--- YOUR ASSIGNMENT ---
Which lines of the entries contain the word "from"? Please list them.

RECORDS SUPPLIED below:

/-- What a bank is doing (R243-R245, R130). -/
inductive BankStatus where
  | running
  | draining (why : Drain)
  /-- A synchronous fault is with the fault service (R243), at this address; refused, it raises this cause at this word. -/
  | faultWaiting (cause : BitVec 8) (addr : Word) (kind : BitVec 3) (word : BitVec 4)
  /-- Refused: the next issue raises this cause at this word with TVAL the address (R235, R247). -/
  | refused (cause : BitVec 8) (addr : Word) (word : BitVec 4)
  /-- Waits until none of its engine items is held on a fault (R244). -/
  | heldWaiting
  /-- `sig.wait` (R133). -/
  | suspended (addr threshold : Word)
  /-- The task retires once its engines are done (R130): after `end` (reason 0, with the address of its bundle and, in
  TCAUSE's place, the position of the word), or failed with this record (R240): TEPC, TCAUSE, TVAL and the reason. -/
  | ending (tepc tcause tval : Word) (reason : Nat)
  deriving DecidableEq, Repr

/-- The operations of matrix commands (R180). -/
inductive MOp where
  | mload | mswap | mstream | mstreamz | mstore | mzero | mscaleW | mscaleA | mread | mwrite | mdrain
  deriving DecidableEq, Repr

/-- A matrix command in the queue: what it read when it issued (R180, R181). -/
structure MCmd where
  op : MOp
  bank : Bool
  issue : Nat
  token : BitVec 5
  tile : Nat
  ms : Vector Word 8
  guard : PData
  rmode : BitVec 3
  livecnt : BitVec 16
  reg : BitVec 5
  data : VVal
  /-- The plane tag that an `mstream` will meet (R187). -/
  planeTag : Option (BitVec 5)
  started : Bool
  checked : Bool
  deriving DecidableEq, Repr

/-- The operations of Wain commands (R220). -/
inductive WOp where
  | copy | gather | scatter | decode | encode | expand | flush | far | spillM | fillM
  deriving DecidableEq, Repr

/-- The fault that an engine item is held on (R223, R246): the address, and the kind of access (0 read, 1 write,
2 atomic). -/
structure HeldFault where
  addr : Nat
  kind : BitVec 2
  deriving DecidableEq, Repr

/-- A Wain command in a bank's queue: what it read when it issued, and how far it has come (R221-R223). -/
structure WCmd where
  op : WOp
  issue : Nat
  token : BitVec 5
  ws : Vector Word 8
  rmode : BitVec 3
  enabled : Bool
  regs : List (BitVec 5)
  images : List VVal
  checked : Bool
  started : Bool
  /-- Every item has been run (R222). -/
  done : Bool
  /-- The index of the item to run next (R223). -/
  item : Nat
  held : Option HeldFault
  /-- The first failure's ECODE (R206), 0 while none. -/
  ecode : BitVec 4
  flags : Flags
  /-- Register writes that land at the post (R211). -/
  writes : List RegWrite
  /-- FMT and GEOM of the page that holds VA, once read (R225). -/
  fmt : Option (Nat × Nat)
  /-- The residual that the next element of the row takes under RNE-EF (R53, R225). -/
  res : Option FVal
  /-- The bytes that items have put to a gate window, and its die (R380). -/
  gate : List Byte
  gateDie : Option (Fin 2)
  /-- Every item lies in the window: the push waits to enter the gate queue (R380). -/
  push : Bool
  deriving DecidableEq, Repr

/-- The operations of fabric commands (R445). -/
inductive FOp where
  | ld | st | add | min | max | swap | cas | and | or | flush | fence | sdec
  deriving DecidableEq, Repr

/-- One item of a fabric command (R447): its place in the command, how it stands, when it was sent, the response. -/
inductive ItemState where
  | waiting
  | held (f : HeldFault)
  | sent (since : Nat)
  | done
  | failed (ecode : BitVec 4)
  deriving DecidableEq, Repr

/-- A fabric item (R447, R454): its place in the command's span, its state, its transaction, the peer it went to once
that is known, and the bytes that came back. -/
structure FItem where
  off : Nat
  len : Nat
  state : ItemState
  tx : Nat
  peer : Option (BitVec 12)
  data : List Byte
  deriving DecidableEq, Repr

/-- A fabric command in a bank's queue (R445-R447). -/
structure FCmd where
  op : FOp
  issue : Nat
  token : BitVec 5
  ty : BitVec 5
  fs : Vector Word 8
  rmode : BitVec 3
  enabled : Bool
  reg : BitVec 5
  scope : BitVec 3
  items : List FItem
  /-- The bytes a store reads from the granary in bc t + 2 of its bundle (R448), none before. -/
  data : Option (List Byte)
  /-- For an expert send, the destination read at issue: DEST, or none where the entry is not valid (R395). -/
  dest : Option Word
  flags : Flags
  checked : Bool
  /-- HACT of its bundle, for an error met by its source read (R236). -/
  hact : Bool
  deriving DecidableEq, Repr

/-- An extent of a fixed segment (R339): virtual base, size and physical base, with its leaf attributes, and PERM of the
segment. -/
structure Extent where
  va : Nat
  size : Nat
  leaf : Word
  perm : BitVec 3
  deriving DecidableEq, Repr

/-- A context bank's task (R10). -/
structure Context where
  /-- The Granger's name of the task: its die and its number there (R326). -/
  taskDie : Fin 2
  task : Nat
  /-- The task's kernel, by descriptor address (R334). -/
  kernel : Nat
  s : Vector SVal 32
  v : Vector VVal 32
  p : Vector PData 16
  /-- VBASE, 0-23 (R18). -/
  vbase : Fin 24
  /-- PBASE div 2 (R22). -/
  pbase : Fin 4
  k : Vector Token 32
  ms : Vector Word 8
  ws : Vector Word 8
  fs : Vector Word 8
  rmode : BitVec 3
  fflags : Flags
  chkmode : Bool
  livecnt : BitVec 16
  tvec : Word
  tepc : Word
  tcause : Word
  tval : Word
  tscratch : Word
  partId : BitVec 4
  tindex : BitVec 24
  latches : Vector Latch 4
  hact : Bool
  pfs : BitVec 4096
  locks : List Nat
  pc : Word
  delay : Option Delay
  /-- The delay bundle of a branch that has issued: it was fetched and checked with its branch, and always issues (R99, R100). -/
  delayBundle : List Instr
  /-- The next bundle is the target of a taken branch (R70). -/
  landed : Bool
  /-- Empty bundle cycles still owed to `dly` (R101). -/
  dly : Nat
  status : BankStatus
  pend : List Pend
  stores : List Store
  deferred : List Deferred
  /-- A granary-data error of a core access: the lowest failing address and the HACT of its bundle (R236). -/
  granaryErr : Option (Nat × Bool)
  wain : List WCmd
  fabric : List FCmd
  extents : List Extent
  /-- Hold cycles in a row in `wait` (R245). -/
  waitHold : Nat
  /-- The bank was fault-waiting when it was switched out (R245). -/
  outFaulted : Bool
  /-- The bank was switched out while it held in `wait` (R245). -/
  outWait : Bool
  /-- A bundle of the task has issued since it was placed: it is RUNNING and no longer PLACING (R326). -/
  begun : Bool
  /-- A cancel waits for the next bundle boundary (R327). -/
  cancel : Bool
  /-- The Granger has asked for a pre-emption (R248). -/
  preempt : Bool
  /-- The barrier context of the task's gang (R306). -/
  barrier : Option (Fin 4)
  /-- The generation in which the task has arrived at a `bar` that has not issued yet (R307). -/
  arrived : Option Nat
  deriving DecidableEq, Repr

/-! ### The core (R11) -/

/-- A granary tile (R200): owner, the giver bank of a tile owned by the Wain or by fabric inbound, the Sieve partition
(R296), and the clock since when it is free (R335). The Granger's reservation of a tile (R329) is its owner: a task that is
being placed owns its tiles. -/
structure Tile where
  owner : BitVec 3
  giver : Bool
  part : BitVec 4
  since : Nat
  deriving DecidableEq, Repr

/-- The power state of a granary quarter (R204). -/
inductive Power where
  | awake | waking | gated
  deriving DecidableEq, Repr

/-- A weight plane: 64 columns of 192 bytes and a tag, none while unloaded (R170, R172), and the columns whose last load
failed (R184). -/
structure Plane where
  cols : Vector (BitVec 1536) 64
  tag : Option (BitVec 5)
  bad : List Nat
  deriving DecidableEq, Repr

/-- A plane of 64 × 12 block headers, one 384-bit entry a column (R170). -/
abbrev ScalePlane := Vector (BitVec 384) 64

/-- One accumulator row: 64 FP32 data words and their tails (R170). -/
structure AccRow where
  data : BitVec 2048
  tail : BitVec 128
  deriving DecidableEq, Repr

/-- The matrix engine (R170). The accumulator store lists the rows marked dirty; a row not listed reads +0 with tail
00 and is clean (R172). The activation-scale buffer lists the entries written since launch; the others read
0x7F000000 in each header. -/
structure Matrix where
  /-- The holder bank (R171). -/
  holder : Option Bool
  queue : List MCmd
  active : Plane
  shadow : Plane
  activeScale : ScalePlane
  shadowScale : ScalePlane
  actScale : List (Nat × BitVec 384)
  acc : List (Nat × AccRow)
  /-- Accumulator rows in uncorrectable error (R184, log entry 60). -/
  accBad : List Nat
  deriving DecidableEq, Repr

/-- One row of the instruction store (R230): its 2 KiB of code, tag, the banks that lock it and its last issue. -/
structure IRow where
  addr : Nat
  part : BitVec 4
  code : BitVec 16384
  lockA : Bool
  lockB : Bool
  used : Nat
  /-- The kernels, by descriptor address, whose tasks have had the row fetched or have issued from it (R334, log entry 19). -/
  users : List Nat
  deriving DecidableEq, Repr

/-- A kernel's lease on a core (R334). -/
structure Lease where
  part : BitVec 4
  kernel : Nat
  lastRun : Nat
  deriving DecidableEq, Repr

/-- An entry of the snapshot latch bank (R250): the first physical register, the kind of payload, when it lands counted from
the resume bc U, the position of its word, its age among the entries, what it writes with its lane mask, and whether
checking was on when its word issued (R104). -/
structure LatchEntry where
  reg : BitVec 5
  kind : BitVec 3
  off : BitVec 5
  slot : BitVec 3
  age : BitVec 16
  writes : List RegWrite
  checked : Bool
  deriving DecidableEq, Repr

/-- What the snapshot latch bank holds for one context bank: its entries, the oldest first (R250), and the flag schedule,
one set of flags for each OFF from 1 to 15 (R251). -/
structure Snapshot where
  entries : List LatchEntry
  flags : Vector Flags 15
  deriving DecidableEq, Repr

End of RECORDS SUPPLIED.

--- RESULT OF THIS TASK ---
  /-- The bytes a store reads from the granary in bc t + 2 of its bundle (R448), none before. -/
  /-- The kernels, by descriptor address, whose tasks have had the row fetched or have issued from it (R334, log entry 19). -/
/-- An entry of the snapshot latch bank (R250): the first physical register, the kind of payload, when it lands counted from
one set of flags for each OFF from 1 to 15 (R251). -/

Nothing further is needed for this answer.